Google uses LSI to assess the meaning of the written content on your blog or website. Latent semantic indexing is a misnomer for ‘latent semantic analysis,’ a statistical analytical technique that can use character strings to determine the semantics of text – what that the text actually means.
Here we shall discuss some aspects of LSI that make you think differently about keywords and how you write your content. Keep in mind that Google is larger in the search traffic it gets that all the other search engines combined. Also, some of these others use Google data. That is why we focus on it.
What is Latent Semantic Indexing?

Google’s objective is to provide its clients with the best information it can when they carry out a search. Google must therefore fully understand exactly what information searchers are looking for when they use keywords for information, and also how well each indexed web page provides that information.

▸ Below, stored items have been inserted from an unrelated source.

/-- The body of RAMO and DFADD: one request for one 8-byte word (R404). -/
def amoBody (kind : EngKind) (op : Nat) (o : EngOp) (val1 val2 : Env → Core → Word) (env : Env) (c : Core) : Out :=
  let v := env.x c o.xa
  if v.toNat % 8 ≠ 0 then .trap eAlign v
  else if 32 ≤ inFlight c then .stall
  else
    let hd := engHandle env c o
    match coreAddrStatus env hd v 8 with
    | some code => engRefused c o true code
    | none =>
      let r : EngReq := ⟨kind, o, hd, v, 8, true, 0, 1⟩
      let t := absTarget env.launch hd v
      let tag := tagFirst c.nextTag 1
      let fs := coreMessage env o.cls.toNat 6 t hd
        (fun gen => descPayload (offsetOf v) 0 0 tag.toNat op (val1 env c).toNat (val2 env c).toNat gen 0) []
      done (send (enterEngine c (engEntry env c r true none)) o.cls.toNat fs)

/-- The operation code of RAMO (R214). -/
def ramoCode : RamoOp → Nat
  | .add => 1 | .swap => 2 | .cas => 3

/-- RAMO: refused in a deterministic region; cas sends the compare value first (R235, R404). -/
def execRamo (h : Hdr) (op : RamoOp) (o : EngOp) (cmp : Reg) (s : State) : Host.Outcome State Fault Refusal :=
  issue { engineOp (.ramo h op o cmp) h o (engReads o false ++ if op = .cas then xs [cmp] else []) (xs [o.xs, o.xd])
            (amoBody .ramo (ramoCode op) o (fun env c => if op = .cas then env.x c cmp else env.x c o.xx)
              (fun env c => if op = .cas then env.x c o.xx else 0)) with
          detBad := fun _ c => c.sys.det } s

/-- DFADD (R236, R404). -/
def execDfadd (h : Hdr) (o : EngOp) (s : State) : Host.Outcome State Fault Refusal :=
  issue (engineOp (.dfadd h o) h o (engReads o false) (xs [o.xs, o.xd])
    (amoBody .dfadd 4 o (fun env c => env.x c o.xx) (fun _ _ => 0))) s

/-! ## The attic (R405) -/

/-- The descriptor of a message to a home larder: a WRITE with its data, or an RDREQ that names where the data goes. R214 has no
field for an attic address: the VA stands in bytes 16 to 23, and in bytes 24 to 27 the operation's first tag and its number of
messages, by which the larder stops the whole of it (log entry 40, DESIGN CHOICE). -/
def atticDesc (write : Bool) (va loc len tag first msgs : Nat) : BitVec 1024 :=
  payloadOf [(4, if write then 0 else loc), (8, len), (12, tag), (16, va), (24, first), (26, msgs)]

/-- The messages of an attic access to larder k: message i covers bytes 3968·i on (R213, R405). -/
def atticFlits (env : Env) (c : Core) (cls k : Nat) (write : Bool) (va loc len : Nat) : List Flit :=
  let n := messageCount len
  let tag := (tagFirst c.nextTag n).toNat
  (List.range n).flatMap fun i =>
    let m := messageLen len i
    messageFlits cls (if write then 1 else 3) (larderRow k) (larderCol k) false env.row env.col
      (atticDesc write ((va + 3968 * i) % 2 ^ 48) (loc + 3968 * i) m (tag + i) tag n ::
        if write then payloads ((m + 127) / 128) (c.sram.readBytes (loc + 3968 * i) m) else [])

/-- An attic access: messages to the home larder of the launch, on the operation's class (R405). -/
def atticBody (kind : EngKind) (write : Bool) (o : EngOp) (env : Env) (c : Core) : Out :=
  match transferAlign env c o with
  | some t => t
  | none =>
    let n := wfield (env.x c o.xx) 0 32
    let a := env.x c o.xd
    let v := env.x c o.xa
    match transferRange c write a n with
    | some t => t
    | none =>
      match atticAddrStatus env v, env.launch.bind homeLarder with
      | none, some k =>
        let r : EngReq := ⟨kind, o, none, 0, n, write, a.toNat, messageCount n⟩
        let e := { engEntry env c r false none with drow := larderRow k, dcol := larderCol k }
        done (send (enterEngine c e) o.cls.toNat (atticFlits env c o.cls.toNat k write (v.toNat % 2 ^ 48) a.toNat n))
      | _, _ => engRefused c o false stRange

/-- AWRITE (R405). -/
def execAwrite (h : Hdr) (o : EngOp) (s : State) : Host.Outcome State Fault Refusal :=
  issue (engineOp (.awrite h o) h o (engReads o true) (xs [o.xs]) (atticBody .awrite true o)) s

/-- AREAD (R405). -/
def execAread (h : Hdr) (o : EngOp) (s : State) : Host.Outcome State Fault Refusal :=
  issue (engineOp (.aread h o) h o (engReads o true) (xs [o.xs]) (atticBody .aread false o)) s

/-! ## Bulk reads (R262 to R267) -/

/-- The descriptor of a bulk read, where every field is within its limits (R262). -/
def readDesc (m : Memory) (a : Nat) : Option BreadDesc :=
  let f := fun k n => m.readLE (a + k) n
  let stride := sext (f 8 8) 64
  let direct := f 0x28 1 % 2 == 1
  let ok := f 0 4 % 32 == 0 && decide (32 ≤ f 0 4) && decide (f 0 4 ≤ 2 ^ 24) && decide (1 ≤ f 4 4) && decide (f 4 4 ≤ 2 ^ 20) &&
    stride % 32 == 0 && f 0x10 4 % 32 == 0 && f 0x14 4 % 32 == 0 && f 0x28 8 / 2 == 0 &&
    (!direct || (f 0x20 4 % 32 == 0 && f 0x24 4 % 32 == 0))
  if ok then
    some ⟨f 0 4, f 4 4, stride, f 0x10 4, f 0x14 4, f 0x18 4, f 0x1C 4, f 0x20 4, f 0x24 4, direct⟩
  else none

/-- The lowest and highest-plus-one byte offsets of a bulk read from its source. -/
def extentOf (d : BreadDesc) : Int × Int :=
  let x1 := min d.x1 d.width
  let first : Int := d.y0 * d.stride
  let last : Int := (min d.y1 d.height - 1 : Nat) * d.stride
  (min first last + d.x0, max first last + x1)

/-- The status of a bulk read whose source a check of R211 or R212 refuses, over the whole of its extent (R262). -/
def breadStatus (env : Env) (v : Word) (d : BreadDesc) : Option Nat :=
  let x := extentOf d
  if v.getLsbD 63 then
    match atticAddrStatus env v with
    | some code => some code
    | none =>
      let a : Int := (wfield v 0 48 : Nat)
      if burstTotal d ≠ 0 && (decide (a + x.1 < 0) || decide (2 ^ 48 < a + x.2)) then some stRange else none
  else
    match coreAddrStatus env none v 0 with
    | some code => some code
    | none =>
      if burstTotal d ≠ 0 && (decide ((offsetOf v : Int) + x.1 < 0) || decide (0x80000 < (offsetOf v : Int) + x.2)) then
        some stRange
      else none

/-- A bulk read that completes at once: status and event flag (R262, R266). -/
def breadAtOnce (c : Core) (r : Reg) (ev : BitVec 5) (code : Nat) : Out :=
  .ok { core := setEvents c (1#32 <<< ev.toNat), dests := [.x r.toNat (statusOf code 0)] }

/-- The lowest free bulk-read tag (R262). -/
def breadTag (c : Core) : Option Nat := (List.range 8).find? fun t => (ffind c.breads t).isNone

/-- BREAD (R262 to R267). -/
def execBread (h : Hdr) (sr xa xd xx : Reg) (ev : BitVec 5) (he : BitVec 16) (s : State) :
    Host.Outcome State Fault Refusal :=
  issue { mkOp (.bread h sr xa xd xx ev he) h .e (xs [xa, xd, xx]) (xs [sr]) (fun env c =>
            let a := (env.x c xd).toNat
            let v := env.x c xa
            match checkAccess c loads 8 48 [a] with
            | some o => o
            | none =>
              match readDesc c.sram a with
              | none => breadAtOnce c sr ev stRange
              | some d =>
                let dr := directRange d
                if d.direct && dr.2 != 0 && !boundOk c dr.1 dr.2 then .trap eBound (BitVec.ofNat 64 d.dest)
                else if (d.direct && (rangeConflict c false dr.1 dr.2 || decide (16 ≤ rangesHeld c))) || 32 ≤ inFlight c then .stall
                else
                  match breadTag c with
                  | none => .stall
                  | some tag =>
                    match breadStatus env v d with
                    | some code => breadAtOnce c sr ev code
                    | none =>
                      if burstTotal d = 0 then breadAtOnce c sr ev stOk
                      else
                        let b : Bread := ⟨sr.toNat, ev, he, env.x c xx, v, d, burstTotal d, 0, 0, 0, 0, false⟩
                        let posts :=
                          if v.getLsbD 63 then
                            match env.launch, env.launch.bind homeLarder with
                            | some l, some k =>
                              [Post.serve k ⟨l.num, tag, ev, v, env.row, env.col, d, env.x c xx, he, 0, 0⟩]
                            | _, _ => []
                          else
                            let t := absTarget env.launch none v
                            [Post.source (keyOf t.1 t.2) ⟨env.row, env.col, tag, offsetOf v, d, 0⟩]
                        .ok { core := { c with breads := fset c.breads tag b }, posts := posts }) with
          noHandler := true } s

/-! ## Larder commands (R242, R243, R414, R415) -/

/-- What a class-29 flit carries to a larder: an operation code (0 START.list, 1 START.ring, 2 STOP, 3 CSIG, 4 LSUB),
the context, LOGN, a tag, a VA and a command. The spec names these operands and no layout (log entry 14). -/
def larderPayload (op ctx logn tag va w0 w1 : Nat) : BitVec 1024 :=
  payloadOf [(0, op), (1, ctx), (2, logn), (4, tag), (8, va), (16, w0), (24, w1)]

/-- A class-29 flit from a core to a larder. -/
def larderFlits (env : Env) (n : Nat) (p : BitVec 1024) : List Flit :=
  messageFlits 29 0 (larderRow n) (larderCol n) false env.row env.col [p]

/-- LSUB (R243, R414): the command is read at issue. -/
def execLsub (h : Hdr) (sr xa : Reg) (q : BitVec 4) (s : State) : Host.Outcome State Fault Refusal :=
  issue { mkOp (.lsub h sr xa q) h .e (xs [xa] ++ [.q q.toNat]) (xs [sr]) (fun env c =>
            match readQ c q.toNat with
            | .larder n k =>
              let a := (env.x c xa).toNat
              match checkAccess c loads 16 16 [a] with
              | some o => o
              | none =>
                if 32 ≤ inFlight c || !inputFree c 29 then .stall
                else
                  let tag := tagFirst c.nextTag 1
                  let e : EngineOp :=
                    { kind := .lsub, xs := sr.toNat, xd := 0, tag := tag, msgs := 1, answers := [], cls := 29, drow := larderRow n,
                      dcol := larderCol n, handle := 0, lo := 0, len := 0, src := true, signal := none }
                  done (send (enterEngine c e) 29
                    (larderFlits env n (larderPayload 4 k 0 tag.toNat 0 (c.sram.readLE a 8) (c.sram.readLE (a + 8) 8))))
            | _ => badQueue q) with
          noHandler := true } s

Google’s latent semantic indexing (LSI) algorithm was developed to use the character strings in a document to establish its semantic relevance to the search term (keyword) used. In other words, to help establish the true meaning of the text on a blog post or web page.
The LSI algorithm considers all the constituent terms used in the text of a document to establish its true meaning in relation to the keywords employed. That is why it is important to be specific when searching for information on Google. If you use the word ‘Apache’ as a search term in Google, your first six results include the web server application, the Native American tribe, the apache helicopters and an oil and gas exploration company using that name.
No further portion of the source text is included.